The second CBD is known as the Voortrekker Road Corridor Improvement District, which includes certain areas of the suburbs of Bellville and Parow. It lies about 15km to the south of  Durbanville.

The city is promoting the densification of suburbs as more people move to Cape Town to live and work.

Mayor Dan Plato said the city has recognised that it needs to provide more affordable housing as property prices have shot up in recent years and mostly affluent South Africans and foreigners own houses in the city centre while local people rent property. The nongovernmental organisation (NGO) Reclaim The City said at least 60% of Capetonians cannot afford to rent in the city in which they were born.

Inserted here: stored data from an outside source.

-- ==== Sys2Proof/Tests/Slice0.lean ====
section
/-!
SUPPORT. Tests: the checks of WellFormed on terms that fail them, the byte layouts, one step of the commands on small parts,
and for every statement of Certificates/Slice0 with hypotheses a state and operands that meet them.
-/

namespace Sys2Proof.Tests

open Sys2Proof Sys2Proof.Machine

-- One theorem after another: many short evaluations at once would each want a thread.
set_option Elab.async false

/-! ## WellFormed refuses what no format can spell -/

def anAppend : AppendBody := ⟨1, 4, 7, 1, 16, 5, 0x104, 32, 0, [1, 2, 3, 4]⟩
def anAttach : AttachSiteBody := ⟨0, 3, 1, 0, 1024, 2, false, 65536, true⟩
def aHeader : FrameHdr := ⟨3, 4, 7⟩
def anOpen : OpenDesc := ⟨9, 1, 4, [1, 2, 3, 4], 0, 1, 5, 0x103, 4, 0⟩

theorem test_wf_append : anAppend.wf = true ∧ AppendBody.wf { anAppend with kind := 256 } = false ∧
    AppendBody.wf { anAppend with keyLen := 256 } = false ∧ AppendBody.wf { anAppend with payloadLen := 4294967296 } = false ∧
    AppendBody.wf { anAppend with locator := 18446744073709551616 } = false ∧
    AppendBody.wf { anAppend with key := List.replicate 241 0 } = false := by decide +kernel

theorem test_wf_flush : (Instr.flush 0 0 0 65535).wf = true ∧ (Instr.flush 0 0 0 65536).wf = false := by decide +kernel

theorem test_wf_read_journal : (Instr.readJournal 0 0 0 18446744073709551616 0).wf = false ∧
    (Instr.readJournal 0 0 0 0 4294967296).wf = false ∧ (Instr.readJournal 0 0 0 0 4294967295).wf = true := by
  decide +kernel

theorem test_wf_query_key : (Instr.queryKey 0 0 0 ⟨0, 0, 256, []⟩).wf = false ∧
    (Instr.queryKey 0 0 0 ⟨0, 0, 240, List.replicate 241 0⟩).wf = false := by decide +kernel

theorem test_wf_placement : (Instr.setPlacement 0 0 0 ⟨256, true, 0, 0, true, 0, 1, false⟩).wf = false ∧
    (Instr.setPlacement 0 0 0 ⟨0, true, 0, 0, true, 0, 256, false⟩).wf = false ∧
    (Instr.readPlacement 0 0 0 ⟨256, 0, 0⟩).wf = false ∧ (Instr.readPlacement 0 0 0 ⟨0, 256, 0⟩).wf = false ∧
    (Instr.setPlacementMode 0 0 0 ⟨true, true, 256, 0, 1⟩).wf = false ∧
    (Instr.setPlacementMode 0 0 0 ⟨true, true, 0, 65536, 1⟩).wf = false ∧
    (Instr.setPlacementMode 0 0 0 ⟨true, true, 0, 0, 256⟩).wf = false := by decide +kernel

theorem test_wf_sequences : (Instr.release 0 0 0 18446744073709551616).wf = false ∧
    (Instr.deny 0 0 0 18446744073709551616).wf = false ∧ (Instr.queryIntent 0 0 0 18446744073709551616).wf = false := by
  decide +kernel

theorem test_wf_attach_site : anAttach.wf = true ∧ AttachSiteBody.wf { anAttach with slot := 256 } = false ∧
    AttachSiteBody.wf { anAttach with site := 256 } = false ∧ AttachSiteBody.wf { anAttach with spanPort := 256 } = false ∧
    AttachSiteBody.wf { anAttach with generator := 256 } = false ∧ AttachSiteBody.wf { anAttach with share := 65536 } = false ∧
    AttachSiteBody.wf { anAttach with mode := 256 } = false ∧
    AttachSiteBody.wf { anAttach with maxWindow := 4294967296 } = false := by decide +kernel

Devmet CEO Hein Ehlers said that the northern suburbs were attracting businesses and residents and that they would support The Galleria, which he said could compete with Century City and other mixed nodes in the Western Cape.

“The Galleria presents a very real opportunity for investors and tenants to be part of a modern mixed-use growth node, especially given the City of Cape Town’s stated objectives to densify and spend on infrastructure,” said Ehlers.

He said the development’s strategic location at the centre of Cape Town’s second CBD means that the site benefits in multiple ways, including from road connections and services, transit routes and fibre networks.

Devmet is using professionals including architects, town planners and consultants who previously worked on the Cape Town International Conference Centre, Melrose Arch, Century City, the V&A Waterfront, Cape Town Stadium and Durban’s Moses Mabhida Stadium, for the planning, design and delivery of the development.

Residential apartments in the Galleria look set to start at R600,000 each, but details of the pricing range will be released in the coming months, Ehlers said.